ASSIGNMENT:
Wherever the line with "let vs := votes.filter" sits in the listing below, transcribe from it up to and including the line with "waits (R249). -/", exactly, and leave the remaining lines out.

INPUT DATA:
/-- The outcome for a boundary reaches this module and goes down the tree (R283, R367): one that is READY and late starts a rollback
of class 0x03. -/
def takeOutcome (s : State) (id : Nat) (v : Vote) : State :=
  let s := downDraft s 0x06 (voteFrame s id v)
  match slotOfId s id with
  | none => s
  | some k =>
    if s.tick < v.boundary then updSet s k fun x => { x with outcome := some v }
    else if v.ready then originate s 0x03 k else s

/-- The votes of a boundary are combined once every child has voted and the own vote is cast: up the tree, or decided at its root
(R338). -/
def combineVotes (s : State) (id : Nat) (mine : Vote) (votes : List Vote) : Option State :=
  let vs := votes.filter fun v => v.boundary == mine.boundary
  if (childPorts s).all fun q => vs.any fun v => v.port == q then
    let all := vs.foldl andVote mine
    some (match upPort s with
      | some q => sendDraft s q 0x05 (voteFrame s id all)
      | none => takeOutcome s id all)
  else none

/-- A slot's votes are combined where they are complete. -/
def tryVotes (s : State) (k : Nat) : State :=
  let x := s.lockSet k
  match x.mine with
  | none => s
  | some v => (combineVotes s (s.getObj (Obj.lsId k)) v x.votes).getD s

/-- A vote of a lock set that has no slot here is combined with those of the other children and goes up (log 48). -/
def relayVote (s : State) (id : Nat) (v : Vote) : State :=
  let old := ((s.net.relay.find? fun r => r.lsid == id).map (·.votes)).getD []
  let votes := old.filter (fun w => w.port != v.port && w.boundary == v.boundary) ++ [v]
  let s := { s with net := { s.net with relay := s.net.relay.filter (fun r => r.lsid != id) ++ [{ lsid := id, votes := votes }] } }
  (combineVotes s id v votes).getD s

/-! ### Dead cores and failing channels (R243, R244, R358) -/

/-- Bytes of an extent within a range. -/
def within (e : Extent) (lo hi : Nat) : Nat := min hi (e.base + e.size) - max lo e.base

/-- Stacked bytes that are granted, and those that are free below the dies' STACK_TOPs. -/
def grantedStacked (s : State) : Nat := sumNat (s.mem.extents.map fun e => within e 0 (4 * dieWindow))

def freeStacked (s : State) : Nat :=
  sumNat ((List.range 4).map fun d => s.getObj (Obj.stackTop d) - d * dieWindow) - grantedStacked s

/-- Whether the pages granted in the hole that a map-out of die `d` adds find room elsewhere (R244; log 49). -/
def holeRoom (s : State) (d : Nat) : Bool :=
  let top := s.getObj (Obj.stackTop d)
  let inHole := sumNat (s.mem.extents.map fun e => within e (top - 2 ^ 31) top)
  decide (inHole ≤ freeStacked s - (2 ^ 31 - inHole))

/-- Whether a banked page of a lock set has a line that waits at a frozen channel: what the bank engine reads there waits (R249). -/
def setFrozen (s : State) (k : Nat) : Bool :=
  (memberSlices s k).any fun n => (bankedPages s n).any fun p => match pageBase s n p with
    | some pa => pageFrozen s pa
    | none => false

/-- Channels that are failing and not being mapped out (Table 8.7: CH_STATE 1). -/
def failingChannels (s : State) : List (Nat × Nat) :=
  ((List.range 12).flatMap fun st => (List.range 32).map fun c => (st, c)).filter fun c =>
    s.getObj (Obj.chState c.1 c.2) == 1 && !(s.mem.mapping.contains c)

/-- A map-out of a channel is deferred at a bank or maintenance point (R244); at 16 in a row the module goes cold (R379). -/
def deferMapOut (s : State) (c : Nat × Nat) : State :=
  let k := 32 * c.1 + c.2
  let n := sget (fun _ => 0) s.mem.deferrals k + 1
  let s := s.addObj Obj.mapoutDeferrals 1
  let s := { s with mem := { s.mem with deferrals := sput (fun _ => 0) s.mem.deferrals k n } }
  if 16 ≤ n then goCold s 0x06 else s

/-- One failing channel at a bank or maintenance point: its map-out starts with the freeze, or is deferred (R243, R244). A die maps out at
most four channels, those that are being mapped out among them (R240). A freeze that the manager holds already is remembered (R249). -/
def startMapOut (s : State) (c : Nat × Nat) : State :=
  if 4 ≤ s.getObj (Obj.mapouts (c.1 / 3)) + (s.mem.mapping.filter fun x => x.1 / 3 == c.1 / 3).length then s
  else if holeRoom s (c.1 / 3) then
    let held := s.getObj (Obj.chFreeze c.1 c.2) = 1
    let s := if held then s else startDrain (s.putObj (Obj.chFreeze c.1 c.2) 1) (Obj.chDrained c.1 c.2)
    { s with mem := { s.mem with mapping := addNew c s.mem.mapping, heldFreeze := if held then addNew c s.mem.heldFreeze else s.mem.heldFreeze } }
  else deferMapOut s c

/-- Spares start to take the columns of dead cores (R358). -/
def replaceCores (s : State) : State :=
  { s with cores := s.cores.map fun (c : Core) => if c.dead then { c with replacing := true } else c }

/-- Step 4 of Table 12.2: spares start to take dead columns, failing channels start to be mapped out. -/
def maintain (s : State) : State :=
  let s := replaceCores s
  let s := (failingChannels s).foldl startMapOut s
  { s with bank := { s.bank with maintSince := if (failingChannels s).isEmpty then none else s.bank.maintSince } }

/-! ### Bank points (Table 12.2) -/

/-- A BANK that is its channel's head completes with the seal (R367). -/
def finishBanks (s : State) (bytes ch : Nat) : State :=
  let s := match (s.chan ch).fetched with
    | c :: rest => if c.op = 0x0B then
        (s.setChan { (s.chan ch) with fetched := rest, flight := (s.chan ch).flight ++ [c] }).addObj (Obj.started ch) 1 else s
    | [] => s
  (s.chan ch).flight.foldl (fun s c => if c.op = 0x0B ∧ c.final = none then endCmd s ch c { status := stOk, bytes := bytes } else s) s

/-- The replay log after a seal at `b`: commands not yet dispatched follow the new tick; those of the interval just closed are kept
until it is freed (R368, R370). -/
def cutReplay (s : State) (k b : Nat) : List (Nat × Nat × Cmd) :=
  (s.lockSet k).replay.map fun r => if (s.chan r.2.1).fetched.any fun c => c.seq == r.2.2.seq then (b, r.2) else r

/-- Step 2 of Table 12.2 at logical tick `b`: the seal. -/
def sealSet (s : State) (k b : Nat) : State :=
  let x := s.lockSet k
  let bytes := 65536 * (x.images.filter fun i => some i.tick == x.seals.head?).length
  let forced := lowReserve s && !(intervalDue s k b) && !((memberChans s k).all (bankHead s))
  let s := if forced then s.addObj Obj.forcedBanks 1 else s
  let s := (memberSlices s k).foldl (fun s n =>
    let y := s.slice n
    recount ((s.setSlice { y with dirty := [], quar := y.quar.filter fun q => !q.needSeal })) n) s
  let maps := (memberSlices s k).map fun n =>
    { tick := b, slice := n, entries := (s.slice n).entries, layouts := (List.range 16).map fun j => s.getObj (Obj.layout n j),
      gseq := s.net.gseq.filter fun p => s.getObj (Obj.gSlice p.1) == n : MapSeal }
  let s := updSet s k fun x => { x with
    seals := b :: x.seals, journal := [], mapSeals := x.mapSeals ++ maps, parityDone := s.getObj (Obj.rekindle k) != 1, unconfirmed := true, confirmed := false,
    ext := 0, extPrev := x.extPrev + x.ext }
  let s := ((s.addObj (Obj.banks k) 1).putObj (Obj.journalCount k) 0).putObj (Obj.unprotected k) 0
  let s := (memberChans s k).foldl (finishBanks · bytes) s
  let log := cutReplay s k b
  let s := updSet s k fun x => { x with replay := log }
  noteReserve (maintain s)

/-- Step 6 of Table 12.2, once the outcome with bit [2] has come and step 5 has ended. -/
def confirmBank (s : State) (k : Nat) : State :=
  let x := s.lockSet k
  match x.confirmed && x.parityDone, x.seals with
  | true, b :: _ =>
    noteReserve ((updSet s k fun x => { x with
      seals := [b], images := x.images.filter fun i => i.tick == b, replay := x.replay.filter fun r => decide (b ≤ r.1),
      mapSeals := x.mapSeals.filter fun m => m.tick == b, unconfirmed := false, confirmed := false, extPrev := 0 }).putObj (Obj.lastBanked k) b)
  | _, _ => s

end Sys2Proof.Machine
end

EXERCISE SOLUTION:
  let vs := votes.filter fun v => v.boundary == mine.boundary
  if (childPorts s).all fun q => vs.any fun v => v.port == q then
    let all := vs.foldl andVote mine
    some (match upPort s with
      | some q => sendDraft s q 0x05 (voteFrame s id all)
      | none => takeOutcome s id all)
  else none

/-- A slot's votes are combined where they are complete. -/
def tryVotes (s : State) (k : Nat) : State :=
  let x := s.lockSet k
  match x.mine with
  | none => s
  | some v => (combineVotes s (s.getObj (Obj.lsId k)) v x.votes).getD s

/-- A vote of a lock set that has no slot here is combined with those of the other children and goes up (log 48). -/
def relayVote (s : State) (id : Nat) (v : Vote) : State :=
  let old := ((s.net.relay.find? fun r => r.lsid == id).map (·.votes)).getD []
  let votes := old.filter (fun w => w.port != v.port && w.boundary == v.boundary) ++ [v]
  let s := { s with net := { s.net with relay := s.net.relay.filter (fun r => r.lsid != id) ++ [{ lsid := id, votes := votes }] } }
  (combineVotes s id v votes).getD s

/-! ### Dead cores and failing channels (R243, R244, R358) -/

/-- Bytes of an extent within a range. -/
def within (e : Extent) (lo hi : Nat) : Nat := min hi (e.base + e.size) - max lo e.base

/-- Stacked bytes that are granted, and those that are free below the dies' STACK_TOPs. -/
def grantedStacked (s : State) : Nat := sumNat (s.mem.extents.map fun e => within e 0 (4 * dieWindow))

def freeStacked (s : State) : Nat :=
  sumNat ((List.range 4).map fun d => s.getObj (Obj.stackTop d) - d * dieWindow) - grantedStacked s

/-- Whether the pages granted in the hole that a map-out of die `d` adds find room elsewhere (R244; log 49). -/
def holeRoom (s : State) (d : Nat) : Bool :=
  let top := s.getObj (Obj.stackTop d)
  let inHole := sumNat (s.mem.extents.map fun e => within e (top - 2 ^ 31) top)
  decide (inHole ≤ freeStacked s - (2 ^ 31 - inHole))

/-- Whether a banked page of a lock set has a line that waits at a frozen channel: what the bank engine reads there waits (R249). -/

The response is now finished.